-- ==== Sys2Proof/Tests/Slice0.lean ====
section
/-! SUPPORT. Tests: the ill-formed terms, every word of the opcode table, vectors of 95_test_vectors.md, the placing of an
instruction, and for every statement with hypotheses a concrete state that meets them. -/

namespace Sys2Proof.Tests

open Sys2Proof Sys2Proof.Machine

/-! ## Well-formedness -/

/-- The prefix row is no instruction of its own: its words are those of the CB rows (30_encoding.md R131). -/
theorem test_wf_refuses_the_prefix_row : (Instr.prefixCB 0x37).wf = false := rfl

theorem test_wf_accepts_the_row_behind_it : Instr.swap_a.wf = true ∧ decode [0xCB, 0x37] = .ok (.swap_a, []) := ⟨rfl, rfl⟩

/-! ## Decoding: every word of the opcode table, 30_encoding.md R132 and R131

The words are the table's own, in its order; the operand bytes, where there are any, are 0x34 and 0x12. -/

/-- The instruction of each opcode byte of row `hi`. -/
def row (hi : Nat) : List Instr := (List.range 16).map fun lo => decodeBytes (BitVec.ofNat 8 (16 * hi + lo)) 0x34 0x12

/-- The instruction of each second byte of row `hi` after 0xCB. -/
def rowCB (hi : Nat) : List Instr := (List.range 16).map fun lo => decodeBytes 0xCB (BitVec.ofNat 8 (16 * hi + lo)) 0

theorem test_decode_rows_0_to_3 :
    row 0x0 =
    [.nop, .ld_bc_d16 0x1234, .ld_atBC_a, .inc_bc, .inc_b, .dec_b, .ld_b_d8 0x34, .rlca, .ld_atA16_sp 0x1234,
     .add_hl_bc, .ld_a_atBC, .dec_bc, .inc_c, .dec_c, .ld_c_d8 0x34, .rrca]
      ∧ row 0x1 =
    [.stop 0x34, .ld_de_d16 0x1234, .ld_atDE_a, .inc_de, .inc_d, .dec_d, .ld_d_d8 0x34, .rla, .jr_e8 0x34,
     .add_hl_de, .ld_a_atDE, .dec_de, .inc_e, .dec_e, .ld_e_d8 0x34, .rra]
      ∧ row 0x2 =
    [.jr_nz_e8 0x34, .ld_hl_d16 0x1234, .ld_atHLinc_a, .inc_hl, .inc_h, .dec_h, .ld_h_d8 0x34, .daa, .jr_z_e8 0x34,
     .add_hl_hl, .ld_a_atHLinc, .dec_hl, .inc_l, .dec_l, .ld_l_d8 0x34, .cpl]
      ∧ row 0x3 =
    [.jr_nc_e8 0x34, .ld_sp_d16 0x1234, .ld_atHLdec_a, .inc_sp, .inc_atHL, .dec_atHL, .ld_atHL_d8 0x34, .scf,
     .jr_c_e8 0x34, .add_hl_sp, .ld_a_atHLdec, .dec_sp, .inc_a, .dec_a, .ld_a_d8 0x34, .ccf] := ⟨rfl, rfl, rfl, rfl⟩

theorem test_decode_rows_4_to_7 :
    row 0x4 =
    [.ld_b_b, .ld_b_c, .ld_b_d, .ld_b_e, .ld_b_h, .ld_b_l, .ld_b_atHL, .ld_b_a, .ld_c_b, .ld_c_c, .ld_c_d, .ld_c_e,
     .ld_c_h, .ld_c_l, .ld_c_atHL, .ld_c_a]
      ∧ row 0x5 =
    [.ld_d_b, .ld_d_c, .ld_d_d, .ld_d_e, .ld_d_h, .ld_d_l, .ld_d_atHL, .ld_d_a, .ld_e_b, .ld_e_c, .ld_e_d, .ld_e_e,
     .ld_e_h, .ld_e_l, .ld_e_atHL, .ld_e_a]
      ∧ row 0x6 =
    [.ld_h_b, .ld_h_c, .ld_h_d, .ld_h_e, .ld_h_h, .ld_h_l, .ld_h_atHL, .ld_h_a, .ld_l_b, .ld_l_c, .ld_l_d, .ld_l_e,
     .ld_l_h, .ld_l_l, .ld_l_atHL, .ld_l_a]
      ∧ row 0x7 =
    [.ld_atHL_b, .ld_atHL_c, .ld_atHL_d, .ld_atHL_e, .ld_atHL_h, .ld_atHL_l, .halt, .ld_atHL_a, .ld_a_b, .ld_a_c,
     .ld_a_d, .ld_a_e, .ld_a_h, .ld_a_l, .ld_a_atHL, .ld_a_a] := ⟨rfl, rfl, rfl, rfl⟩

theorem test_decode_rows_8_to_B :
    row 0x8 =
    [.add_a_b, .add_a_c, .add_a_d, .add_a_e, .add_a_h, .add_a_l, .add_a_atHL, .add_a_a, .adc_a_b, .adc_a_c, .adc_a_d,
     .adc_a_e, .adc_a_h, .adc_a_l, .adc_a_atHL, .adc_a_a]
      ∧ row 0x9 =
    [.sub_b, .sub_c, .sub_d, .sub_e, .sub_h, .sub_l, .sub_atHL, .sub_a, .sbc_a_b, .sbc_a_c, .sbc_a_d, .sbc_a_e,
     .sbc_a_h, .sbc_a_l, .sbc_a_atHL, .sbc_a_a]
      ∧ row 0xA =
    [.and_b, .and_c, .and_d, .and_e, .and_h, .and_l, .and_atHL, .and_a, .xor_b, .xor_c, .xor_d, .xor_e, .xor_h,
     .xor_l, .xor_atHL, .xor_a]
      ∧ row 0xB =
    [.or_b, .or_c, .or_d, .or_e, .or_h, .or_l, .or_atHL, .or_a, .cp_b, .cp_c, .cp_d, .cp_e, .cp_h, .cp_l, .cp_atHL,
     .cp_a] := ⟨rfl, rfl, rfl, rfl⟩

theorem test_decode_rows_C_to_F :
    row 0xC =
    [.ret_nz, .pop_bc, .jp_nz_a16 0x1234, .jp_a16 0x1234, .call_nz_a16 0x1234, .push_bc, .add_a_d8 0x34, .rst_00,
     .ret_z, .ret, .jp_z_a16 0x1234, .swap_h, .call_z_a16 0x1234, .call_a16 0x1234, .adc_a_d8 0x34, .rst_08]
      ∧ row 0xD =
    [.ret_nc, .pop_de, .jp_nc_a16 0x1234, .illegal_d3, .call_nc_a16 0x1234, .push_de, .sub_d8 0x34, .rst_10, .ret_c,
     .reti, .jp_c_a16 0x1234, .illegal_db, .call_c_a16 0x1234, .illegal_dd, .sbc_a_d8 0x34, .rst_18]
      ∧ row 0xE =
    [.ldh_atA8_a 0x34, .pop_hl, .ldh_atC_a, .illegal_e3, .illegal_e4, .push_hl, .and_d8 0x34, .rst_20,
     .add_sp_e8 0x34, .jp_hl, .ld_atA16_a 0x1234, .illegal_eb, .illegal_ec, .illegal_ed, .xor_d8 0x34, .rst_28]
      ∧ row 0xF =
    [.ldh_a_atA8 0x34, .pop_af, .ldh_a_atC, .di, .illegal_f4, .push_af, .or_d8 0x34, .rst_30, .ld_hl_spE8 0x34,
     .ld_sp_hl, .ld_a_atA16 0x1234, .ei, .illegal_fc, .illegal_fd, .cp_d8 0x34, .rst_38] := ⟨rfl, rfl, rfl, rfl⟩

theorem test_decode_cb_rows_0_to_3 :
    rowCB 0x0 =
    [.rlc_b, .rlc_c, .rlc_d, .rlc_e, .rlc_h, .rlc_l, .rlc_atHL, .rlc_a, .rrc_b, .rrc_c, .rrc_d, .rrc_e, .rrc_h,
     .rrc_l, .rrc_atHL, .rrc_a]
      ∧ rowCB 0x1 =
    [.rl_b, .rl_c, .rl_d, .rl_e, .rl_h, .rl_l, .rl_atHL, .rl_a, .rr_b, .rr_c, .rr_d, .rr_e, .rr_h, .rr_l, .rr_atHL,
     .rr_a]
      ∧ rowCB 0x2 =
    [.sla_b, .sla_c, .sla_d, .sla_e, .sla_h, .sla_l, .sla_atHL, .sla_a, .sra_b, .sra_c, .sra_d, .sra_e, .sra_h,
     .sra_l, .sra_atHL, .sra_a]
      ∧ rowCB 0x3 =
    [.swap_b, .swap_c, .swap_d, .swap_e, .swap_h, .swap_l, .swap_atHL, .swap_a, .srl_b, .srl_c, .srl_d, .srl_e,
     .srl_h, .srl_l, .srl_atHL, .srl_a] := ⟨rfl, rfl, rfl, rfl⟩

theorem test_decode_cb_rows_4_to_7 :
    rowCB 0x4 =
    [.bit_0_b, .bit_0_c, .bit_0_d, .bit_0_e, .bit_0_h, .bit_0_l, .bit_0_atHL, .bit_0_a, .bit_1_b, .bit_1_c, .bit_1_d,
     .bit_1_e, .bit_1_h, .bit_1_l, .bit_1_atHL, .bit_1_a]
      ∧ rowCB 0x5 =
    [.bit_2_b, .bit_2_c, .bit_2_d, .bit_2_e, .bit_2_h, .bit_2_l, .bit_2_atHL, .bit_2_a, .bit_3_b, .bit_3_c, .bit_3_d,
     .bit_3_e, .bit_3_h, .bit_3_l, .bit_3_atHL, .bit_3_a]
      ∧ rowCB 0x6 =
    [.bit_4_b, .bit_4_c, .bit_4_d, .bit_4_e, .bit_4_h, .bit_4_l, .bit_4_atHL, .bit_4_a, .bit_5_b, .bit_5_c, .bit_5_d,
     .bit_5_e, .bit_5_h, .bit_5_l, .bit_5_atHL, .bit_5_a]
      ∧ rowCB 0x7 =
    [.bit_6_b, .bit_6_c, .bit_6_d, .bit_6_e, .bit_6_h, .bit_6_l, .bit_6_atHL, .bit_6_a, .bit_7_b, .bit_7_c, .bit_7_d,
     .bit_7_e, .bit_7_h, .bit_7_l, .bit_7_atHL, .bit_7_a] := ⟨rfl, rfl, rfl, rfl⟩

theorem test_decode_cb_rows_8_to_B :
    rowCB 0x8 =
    [.res_0_b, .res_0_c, .res_0_d, .res_0_e, .res_0_h, .res_0_l, .res_0_atHL, .res_0_a, .res_1_b, .res_1_c, .res_1_d,
     .res_1_e, .res_1_h, .res_1_l, .res_1_atHL, .res_1_a]
      ∧ rowCB 0x9 =
    [.res_2_b, .res_2_c, .res_2_d, .res_2_e, .res_2_h, .res_2_l, .res_2_atHL, .res_2_a, .res_3_b, .res_3_c, .res_3_d,
     .res_3_e, .res_3_h, .res_3_l, .res_3_atHL, .res_3_a]
      ∧ rowCB 0xA =
    [.res_4_b, .res_4_c, .res_4_d, .res_4_e, .res_4_h, .res_4_l, .res_4_atHL, .res_4_a, .res_5_b, .res_5_c, .res_5_d,
     .res_5_e, .res_5_h, .res_5_l, .res_5_atHL, .res_5_a]
      ∧ rowCB 0xB =
    [.res_6_b, .res_6_c, .res_6_d, .res_6_e, .res_6_h, .res_6_l, .res_6_atHL, .res_6_a, .res_7_b, .res_7_c, .res_7_d,
     .res_7_e, .res_7_h, .res_7_l, .res_7_atHL, .res_7_a] := ⟨rfl, rfl, rfl, rfl⟩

::::

What is needed: Your task is to show every line of the listing above containing "instruction".

Written response:
instruction, and for every statement with hypotheses a concrete state that meets them. -/
/-- The prefix row is no instruction of its own: its words are those of the CB rows (30_encoding.md R131). -/
/-- The instruction of each opcode byte of row `hi`. -/
/-- The instruction of each second byte of row `hi` after 0xCB. -/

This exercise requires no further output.